Get Ready! Get Set! Hit the Classroom Track!

 One of our favorite times of the year is in August as we excitedly prepare for our new group of awkwardly lovable eighth graders to arrive for the first day of school.  As we gear up and begin to plan and prepare for 180 days of jam-packed learning and growing, we embrace the opportunity to reorganize the physical layout of our classrooms in a way that promotes engagement and movement.   Of all the choices in this process, the one we have come to keep constant and strongly encourage you to consider as you set up your own classroom, is “The Track”.

“The Track” is an idea first introduced to me by Tammy Levesque, a consultant from Lakes Region Partnership for Public Health in Laconia , New Hampshire, to promote movement in the classroom.  The idea is to create a path around the perimeter of the classroom (by arranging furniture  a little closer to the center of the room) which can be accessed by students throughout the class/day.

foot traffic by woodleywonderworks
foot traffic
by woodleywonderworks

What’s the point?  “The Track” is a place the whole class can go for a “Follow the Leader” movement break while completing an academic task such as: listening to instructions before a transition,  formulating an argument to defend a position, and/or sharing ideas with a partner.  It can also be used by individual students to get their blood moving or even to read.  (Yes, it’s possible to walk and chew literature!)
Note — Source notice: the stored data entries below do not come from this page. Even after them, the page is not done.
-- ==== Sys2Proof/Machine/Integer.lean ====
section
/-! DEFINITION. The integer words of class 0 (R337 and the entries ABS to XOR), the moves (R389, R390), LEA (R384) and NOP, PFX,
YIELD, which touch no value. -/

namespace Sys2Proof.Machine

open Sys2Proof

/-- NOP: no effect but the park marker's (R394). -/
def execNop (c : Ctl) (_ : RRR) (s : State) : Host.Outcome State Fault Refusal := regWord c s fun _ t => t

/-- PFX: no effect of its own; the next word takes its immediate as extension (R89, R397). -/
def execPfx (c : Ctl) (_ : RI) (s : State) : Host.Outcome State Fault Refusal := regWord c s fun _ t => t

/-- YIELD: sets the yield mark (R433). -/
def execYield (c : Ctl) (_ : RRR) (s : State) : Host.Outcome State Fault Refusal := regWord c s fun _ t => { t with yield := true }

/-- ADD (R343). -/
def execAdd (c : Ctl) (f : RRR) (s : State) : Host.Outcome State Fault Refusal :=
  regWord c s fun e t => putInt f (iSat f) (opA f t + opB e f t) t

/-- SUB (R421). -/
def execSub (c : Ctl) (f : RRR) (s : State) : Host.Outcome State Fault Refusal :=
  regWord c s fun e t => putInt f (iSat f) (opA f t - opB e f t) t

/-- MUL (R391). -/
def execMul (c : Ctl) (f : RRR) (s : State) : Host.Outcome State Fault Refusal :=
  regWord c s fun e t => putInt f (iSat f) (opA f t * opB e f t) t

/-- MULH: the high w bits of the exact product (R391). -/
def execMulh (c : Ctl) (f : RRR) (s : State) : Host.Outcome State Fault Refusal :=
  regWord c s fun e t => putInt f false (opA f t * opB e f t / ((2 ^ intW f.ty : Nat) : Int)) t

/-- MAD (R385). -/
def execMad (c : Ctl) (f : RRR) (s : State) : Host.Outcome State Fault Refusal :=
  regWord c s fun e t => putInt f (iSat f) (opA f t * opB e f t + opC f t) t

/-- MIN (R386). -/
def execMin (c : Ctl) (f : RRR) (s : State) : Host.Outcome State Fault Refusal :=
  regWord c s fun e t => putInt f false (if opB e f t < opA f t then opB e f t else opA f t) t

/-- MAX (R386). -/
def execMax (c : Ctl) (f : RRR) (s : State) : Host.Outcome State Fault Refusal :=
  regWord c s fun e t => putInt f false (if opA f t < opB e f t then opB e f t else opA f t) t

/-- ABS (R341). -/
def execAbs (c : Ctl) (f : RRR) (s : State) : Host.Outcome State Fault Refusal :=
  regWord c s fun _ t => putInt f (iSat f) ((opA f t).natAbs : Int) t

/-- NEG (R393). -/
def execNeg (c : Ctl) (f : RRR) (s : State) : Host.Outcome State Fault Refusal :=
  regWord c s fun _ t => putInt f (iSat f) (-opA f t) t

/-- AND (R344). -/
def execAnd (c : Ctl) (f : RRR) (s : State) : Host.Outcome State Fault Refusal :=
  regWord c s fun e t => t.putBits (intW f.ty) f.d.toNat (rawA f t &&& rawB e f t)

/-- OR (R396). -/
def execOr (c : Ctl) (f : RRR) (s : State) : Host.Outcome State Fault Refusal :=
  regWord c s fun e t => t.putBits (intW f.ty) f.d.toNat (rawA f t ||| rawB e f t)

/-- XOR (R432). -/
def execXor (c : Ctl) (f : RRR) (s : State) : Host.Outcome State Fault Refusal :=
  regWord c s fun e t => t.putBits (intW f.ty) f.d.toNat (rawA f t ^^^ rawB e f t)

/-- NOT (R395). -/
def execNot (c : Ctl) (f : RRR) (s : State) : Host.Outcome State Fault Refusal :=
  regWord c s fun _ t => t.putBits (intW f.ty) f.d.toNat (2 ^ intW f.ty - 1 - rawA f t)

/-- The shift count: the low 32 bits of the second source, unsigned (R408). -/
def shiftCount (e : Env) (f : RRR) (t : Thread) : Nat := rawB e f t % 2 ^ 32

/-- SHL (R408). -/
def execShl (c : Ctl) (f : RRR) (s : State) : Host.Outcome State Fault Refusal :=
  regWord c s fun e t =>
    let k := shiftCount e f t
    t.putBits (intW f.ty) f.d.toNat (if intW f.ty ≤ k then 0 else rawA f t * 2 ^ k % 2 ^ intW f.ty)

/-- SHR (R408). -/
def execShr (c : Ctl) (f : RRR) (s : State) : Host.Outcome State Fault Refusal :=
  regWord c s fun e t =>
    let k := shiftCount e f t
    t.putBits (intW f.ty) f.d.toNat (if intW f.ty ≤ k then 0 else rawA f t / 2 ^ k)

/-- SAR (R408). -/
def execSar (c : Ctl) (f : RRR) (s : State) : Host.Outcome State Fault Refusal :=
  regWord c s fun e t =>
    let w := intW f.ty
    let k := min (shiftCount e f t) w
    t.putBits w f.d.toNat (wrapInt (signExtend (rawA f t) w / ((2 ^ k : Nat) : Int)) w)

/-- pos and len of a control word, each clamped to w (R347). -/
def fieldCtl (w ctl : Nat) : Nat × Nat := (min (ctl % 256) w, min (ctl / 256 % 256) w)

/-- BFX (R347). -/
def execBfx (c : Ctl) (f : RRR) (s : State) : Host.Outcome State Fault Refusal :=
  regWord c s fun _ t =>
    let w := intW f.ty
    let (pos, len) := fieldCtl w (t.reg f.b.toNat).toNat
    let x := bitsOf (rawA f t) pos len
    t.putBits w f.d.toNat (if len = 0 then 0 else if f.md.getLsbD 0 then wrapInt (signExtend x len) w else x)

/-- BFI (R347). -/
def execBfi (c : Ctl) (f : RRR) (s : State) : Host.Outcome State Fault Refusal :=
  regWord c s fun _ t =>
    let w := intW f.ty
    let (pos, len) := fieldCtl w (t.reg f.c.toNat).toNat
    let n := min (pos + len) w - pos
    let a := rawA f t
    t.putBits w f.d.toNat (a % 2 ^ pos + rawFieldB f t % 2 ^ n * 2 ^ pos + a / 2 ^ (pos + n) * 2 ^ (pos + n))
where
  /-- The bits of B as a register operand. -/
  rawFieldB (f : RRR) (t : Thread) : Nat := t.rawAt (intW f.ty) f.b.toNat

/-- The number of 1 bits among the low `w`. -/
def popCount (w x : Nat) : Nat :=
  match w with
  | 0 => 0
  | k + 1 => x % 2 + popCount k (x / 2)

/-- POPC (R402). -/
def execPopc (c : Ctl) (f : RRR) (s : State) : Host.Outcome State Fault Refusal :=
  regWord c s fun _ t => t.putBits (intW f.ty) f.d.toNat (popCount (intW f.ty) (rawA f t))

/-- CLZ (R354). -/
def execClz (c : Ctl) (f : RRR) (s : State) : Host.Outcome State Fault Refusal :=
  regWord c s fun _ t => t.putBits (intW f.ty) f.d.toNat (intW f.ty - bitLen (rawA f t))

/-- CMP: writes a predicate (R355). -/
def execCmp (c : Ctl) (f : RRR) (s : State) : Host.Outcome State Fault Refusal :=
  regWord c s fun e t => t.setPred f.d.toNat (cmpCond (f.md.toNat % 8) (opA f t) (opB e f t))

/-- SEL (R410). -/
def execSel (c : Ctl) (f : RRR) (s : State) : Host.Outcome State Fault Refusal :=
  regWord c s fun e t => putInt f false (if t.getPred f.c.toNat then opA f t else opB e f t) t

/-- MOV: copies the source bits (R389). -/
def execMov (c : Ctl) (f : RRR) (s : State) : Host.Outcome State Fault Refusal :=
  regWord c s fun _ t =>
    if f.ty == 11 then t.setQuad f.d.toNat (t.quad f.a.toNat)
    else t.putBits (intW f.ty) f.d.toNat (rawA f t)

/-- LEA: a base plus a shifted index, never translated (R384). -/
def execLea (c : Ctl) (f : RRR) (s : State) : Host.Outcome State Fault Refusal :=
  regWord c s fun e t => t.setPair f.d.toNat (BitVec.ofNat 64 ((t.pair f.a.toNat).toNat + rawB e f t * 2 ^ (f.md.toNat % 8)))

/-- The value of MOVI by type (R390). -/
def moviValue (ext : Option Word) (f : RI) : Nat :=
  match ext with
  | some x => x.toNat * 2 ^ 32 + f.imm.toNat
  | none => if f.ty == 7 then wrapInt (signExtend f.imm.toNat 32) 64 else f.imm.toNat

/-- MOVI (R390). -/
def execMovi (c : Ctl) (f : RI) (s : State) : Host.Outcome State Fault Refusal :=
  regWord c s fun e t => t.putBits (intW f.ty) f.d.toNat (moviValue e.cu.ext f)

end Sys2Proof.Machine
end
My favorite example of the power of the track is with a reluctant reader in my fifth grade classroom several years ago.  An avid athlete, this student was a self-declared hater of reading.  When given the opportunity to read while walking “The Track”, she devoured the entire Harry Potter Series before entering sixth grade!  

At first, Shannon was skeptical about this working at the middle school level, but now she regularly uses the method with her 8th graders.  This year, the students in her first period class preferred to discuss literature, share answers and debate topics on the track.  They said it helped them wake up, and they liked how easy it was to change partners.

It’s important to front-end the introduction of “The Track” with some safety rules about chair legs being pushed in and obeying posted walking speed limits.  And you may want to warn the custodians about the tread marks that will get worn into the carpet- Harry Potter is no walk in the park!  Have fun!

Anyone have any other ideas for setting up your classroom to facilitate movement breaks?